“She doesn’t know,” I muttered.
Seraphine sighed, almost weary. “She knows enough to be dangerous. The way she touches old words without meaning to, the way shadows respond to her—those aren’t accidents. She may not understand it, but something inside her does.”
I let my hand rest on the leather cover, rough with age.
There were threads in this tale that matched the shape of her. It was myth—but not just myth. And if even a thread was true… Then Kaelith wasn’t just claiming her power. He was trying to harness something older than the goddesses themselves.
Something made of dark. Something the world had tried to forget.
“What happens,” I said quietly, “when that darkness wakes?”
Seraphine looked at me then. Her smile didn’t reach her eyes. “Then, Malachi,” she said, “we remember why children fear the dark. Not for what they see, but for what waits when the light goes out.”
36
Aurelia
Everything was too loud.
Too bright.
Even the dust that floated through the haze of dusk seemed to shimmer too sharply, cutting gold and violet threads of light as it drifted across my chamber walls. I watched it, unsure how long I’d been sitting there, the air brittle against my skin.
I smoothed a hand down my torso, pausing at the place just above my heart. No pain, but the memory of it stirred. The scar was quiet now, but whatever came next would not be gentle.
A sharp knock echoed through the chamber. I didn’t move to answer it.
I turned from the mirror, but the image stayed with me, clinging like shadow.
Kaelith’s mouth on me. His blood on my tongue.
It wasn’t want. Not truly—and especially not for him. It was a hunger threaded through my veins, one that clawed past thought and left my body begging before I could command it still.
I needed it.
And when I drank—when I tasted the searing warmth of his blood—I had felt, for a terrifying moment, whole.
The dreams that followed blurred. Shifting walls. Velvet skin. Kaelith’s voice in my mind. The scent of ash.

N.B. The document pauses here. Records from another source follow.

-- ==== Sys2Proof/Machine/State.lean ====
section
/-!
DEFINITION. The state of the device, the faults and refusals of the model, and the state after reset.
-/
namespace Sys2Proof.Machine

/-- One LPDDR5X controller (R203, R637): state code, refresh-rate code, the generation it runs under, its
refresh-stall count, and its corrected and uncorrectable counts. -/
structure Lpx where
  st : Nat
  refRate : Nat
  gen : Nat
  refStall : Nat
  ce : Nat
  ue : Nat
  deriving DecidableEq, Repr

/-- A controller at reset. -/
def Lpx.init : Lpx := ⟨0, 0, 0, 0, 0, 0⟩

/-- A streamer transfer in progress (R194): its number, the DPA, the slice address, the bytes, the direction
(true into a slice) and the context. `late` says that it is past its due xc because controller `waits` refreshes. -/
structure Streamer where
  id : Nat
  ctx : Nat
  dpa : Nat
  slice : Nat
  size : Nat
  toSlice : Bool
  late : Bool
  waits : Nat
  deriving DecidableEq, Repr

/-- The device and the host memory it reaches. `pending` is the queue of commands (the model's own field),
`freeCtr` the counter of the free values (the model's own field, log entry 6), `reply` what the last access
returned (the model's own field, log entry 2). Physical core p is `cores` key p, slice byte a of slice n is
`slices` key n * 2^24 + a, accumulator i of slice n is `exact` key n * 4096 + i; `lineGen` gives the
generation under which a 64-byte line was written (R191) and `lineKind` its kind (R189). -/
structure State where
  pending : List Instr
  freeCtr : Nat
  reply : List Byte
  boot : Boot
  pins : Pins
  west : Half
  east : Half
  pwr : Pwr
  rst : Rst
  mgt : Mgt
  glb : Glb
  fuses : Fuses
  flash : Memory
  sec : Sec
  ens : Ens
  drb : Drb
  spg : Spg
  ras : Ras
  dmp : Dmp
  tel : Tel
  host : HostPort
  cores : Map Core
  kernels : List KImage
  espConflict : Nat
  espHandleW : Nat
  espHandleE : Nat
  slices : Memory
  exact : Map ExactAcc
  slcSel : Nat
  spareUsed : Map Nat
  lpxMem : Memory
  lineGen : Map Nat
  lineKind : Map Nat
  lpx : Map Lpx
  lpxSel : Nat
  streamers : List Streamer
  jobs : Map Job
  trySel : Nat
  bedSel : Nat
  cutSel : Nat
  snap : Map Nat
  outbox : List OutMsg
  rz : Rz
  links : Map JobLink
  moss : Moss
  deriving DecidableEq, Repr

/-- Why the model stops with a fault. -/
inductive Fault where
  /-- The command names a unit that the device does not have: a physical core above 543, a ring set above
  15, a Rhizome port above 15, a half above 1, a controller above 31, a power domain above 19, a context above
  15, a slice above 511. Raised by the meanings of the commands that name one. Safe: no host, kernel or part of the device can
  send such a command. -/
  | noSuchUnit
  deriving DecidableEq, Repr

/-- Why the model refuses a command. -/
inductive Refusal where
  /-- The command has no meaning in this model yet. Raised by `exec` only. Safe. -/
  | notModelled (mnemonic : String)
  deriving DecidableEq, Repr

/-! ## Reset: the moment at which the last PWRGOOD input has become true (R612) -/

/-- Clocks and boot at reset: the root PLL is not locked, no edge has been counted. -/
def Boot.init : Boot :=
  { edges := 0, running := false, pllLock := false, aligned := false, fuses := false, firmware := false,
    controllers := false, plan := false, zeroed := false, rejoined := false, ready := false, wasReady := false,
    activating := false, halt := .none, cold := true }

/-- Pins and straps at reset (log entry 3): power is good, both references run, PERST_N is asserted, both straps
read 0. -/
def Pins.init : Pins :=
  { pwrgood := true, perst := true, refclk := true, lrefclk := true, throttle := false, fatal := false,
    thermtrip := false, selWest := false, selEast := false, bootSrc := false, latWest := false,
    latEast := false, latBoot := false }

/-- CKP_PD reads 0x0_6007 at reset (R626); the plan's factory defaults stand in the set-up fields (R618). -/
def Pwr.init : Pwr :=
  { pinLevel := 8, tThrottle := 95, limit := 1400, idleOff := true, hostReq := 0, on := 0x06007, rising := [],
    round := [], running := false, units := 0, fails := 0 }

/-- The RST block at reset (R626): the last reset was a cold one, from power-up. -/
def Rst.init : Rst :=
  { busy := none, lastKind := 6, lastCause := 1, refused := false, device := 0, job := 0, half := 0, flr := 0,
    lastTsc := 0 }

/-- The NUMERIC bytes of the factory default plan (R618). -/
def numericDefault : List Byte := 1#8 :: List.replicate 255 0#8

/-- The MGT block at reset (R40, R626). -/
def Mgt.init : Mgt :=
  { modeReq := 0, modeCur := 0, pend := false, changing := false, planSplit := false, claimW := 0, claimE := 0,
    agreed := false, primary := 0, hbOk := false, hbLost := false, loaded := false, defaulted := false,
    allow := false, pending := false, src := 0, buffer := [], busy := false, status := 0,
    numeric := numericDefault, planBytes := [] }

/-- The GLB block at reset (R658). -/
def Glb.init : Glb := { lock := false, denied := false, latch := [], low := [], setAt := [] }

/-- The fuses of a device (log entry 3): serial 0, lifecycle FACTORY, no key burnt. -/
def Fuses.init : Fuses :=
  { serial := 0, lc := 0, svn := 0, keyDigests := List.replicate 4 (List.replicate 48 0#8), revoked := [],
    keys := [], rootDigest := List.replicate 48 0#8, identity := 0, memKey := List.replicate 32 0#8 }

/-- Context 0 is always registered, without a partition (R525). -/
def Ctx.host : Ctx := ⟨1, 0, 0, 0, 0, []⟩

/-- The SEC block at reset (R562): the generation counter starts at 1 (R529), the log digest at 48 zero bytes
(R557). -/
def Sec.init : Sec :=
  { ctxs := [(0, Ctx.host)], nextGen := 1, lcTarget := 0, lcPend := false, nonce := 0, lcSrc := 0, slot := 0,
    fallback := false, svn := 0, keyIndex := 0, fwNumeric := 0, fwBytes := [], viewKey := 0, view := 0,
    viewFails := 0, ctxSel := 0, scrub := none, scrubs := 0, switch := none, fwSrc := 0, fwSize := 0, fwState := 0,
    fwStatus := 0, fwDone := 0, fwTotal := 0, prevSlot := 0, prevNumeric := 0, fwAt := (0, 0), log := [], logSeq := 0,
    logDigest := List.replicate 48 0#8, sessions := 0, handshakes := 0, islandFail := false, memKey := [] }

/-- The ENS block at reset (R591). -/
def Ens.init : Ens :=
  { ready := false, secHalt := false, stoch := 0, consec := 0, testEn := false, pattern := 0, oscs := [], sample := 0,
    settling := true, startup := true, secOsc := none, taken := 0, secWanted := true, secBlock := none, queue := [],
    window := 0, fails := 0, restarts := 0, lastFail := 0, delivered := 0 }

/-- The DRB block at reset (R591). -/
def Drb.init : Drb :=
  { log2Base := 20, st := 0, due := false, key := [], v := [], count := 0, reseeds := 0, generates := 0 }

/-- The SPG block at reset (R224). -/
def Spg.init : Spg :=
  { sel := 0, keyLo := 0#64, keyHi := 0#64, ctrLo := 0#64, ctrHi := 0#64, runKey := 0#128, runCtr := 0#128, busy := false,
    done := false, outLo := 0#64, outHi := 0#64, u24 := 0, gumbel := 0#32, lanes := [] }

/-- The RAS block at reset (R649). -/
def Ras.init : Ras :=
  { log := [], logLost := 0, idx := 0, ceSramW := 0, ceSramE := 0, ceLpxW := 0, ceLpxE := 0, ceCoreW := 0, ceCoreE := 0,
    thCore := 64, thSram := 1024, thLpx := 1024, spareSel := 0, marks := [], retired := [], restore := [],
    peerTo := 10000, wdog := 0, ue := [], sramUe := [], ceUnits := [] }

/-- The DMP block at reset (R649). -/
def Dmp.init : Dmp :=
  { base := 0, size := 0, arm := false, st := 0, doneBit := false, status := 0, doneBytes := 0, image := [] }

/-- TEL and the management ports at reset (R662, R687; log entry 12 for sensor values before the first update,
log entry 20 for the JTAG instruction register). -/
def Tel.init : Tel :=
  { sel := 0, temps := List.replicate 16 0, device := 0, west := 0, east := 0,
    alert := 0, now := List.replicate 16 0, jtagIr := .idcode }

/-- The RZL block at reset (R523). -/
def Rz.init : Rz :=
  { ports := [], sel := 0, portEn := 0xFFFF, maxVersion := 2, routeIdx := 0, routes := [], routeMiss := 0, w1 := 3,
    w2 := 1 }

/-- The Moss at reset: every tile OFF, every region FREE. -/
def Moss.init : Moss := { tiles := [], regions := [], runs := [], tileSel := 0, regionSel := 0, updates := [], early := [] }

/-- The device right after a cold reset: power has just become good and the boot of R612 begins. Every field has
the value that its register table gives At reset; log entries 3, 4, 5, 12 and 20 name the values that the
specification does not give. -/
def State.reset : State :=
  { pending := [], freeCtr := 0, reply := [], boot := Boot.init, pins := Pins.init, west := Half.init,
    east := Half.init, pwr := Pwr.init, rst := Rst.init, mgt := Mgt.init, glb := Glb.init, fuses := Fuses.init,
    flash := [], sec := Sec.init, ens := Ens.init, drb := Drb.init, spg := Spg.init, ras := Ras.init,
    dmp := Dmp.init, tel := Tel.init, host := HostPort.init, cores := [], kernels := [], espConflict := 0,
    espHandleW := 0, espHandleE := 0, slices := [], exact := [], slcSel := 0, spareUsed := [], lpxMem := [],
    lineGen := [], lineKind := [], lpx := [], lpxSel := 0, streamers := [], jobs := [], trySel := 0, bedSel := 0,
    cutSel := 0, snap := [], outbox := [], rz := Rz.init, links := [], moss := Moss.init }

end Sys2Proof.Machine
end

And Malachi, watching—always just beyond the edge. Unmoving.
And then… The bath. His arms around me. His hands in my hair. The gentle pressure of his thumb beneath my chin. The way he had turned me to face him—slowly, gently.
My body was a mess of sensations. My skin burned. My vision pulsed at the edges. And worst of all, I was so godsdamned thirsty.
I didn’t mean to reach for the heat curling low in my belly. But the memory of his mouth—the way his voice had caught on my name—had taken root somewhere deeper than want.
My breath hitched. One hand braced against the wall, the other slipping beneath my waistband with a hunger I didn’t want to name. Didn’t want to need.
It wasn’t my hand I felt. I imagined him. Malachi, pressed behind me. Filling me with the kind of ache I hadn’t known I was capable of wanting. My hips tilted forward. My lips parted.
I was right there. And then?—
The door creaked open. I jerked upright and spun towards the door, dragging my hand out of my pants just as Malachi stepped into view. There was a flicker in his eyes when they landed on me.
He paused. Sniffed once.
Oh gods.
His voice dropped, rough and too close. “Who’s in here with you?”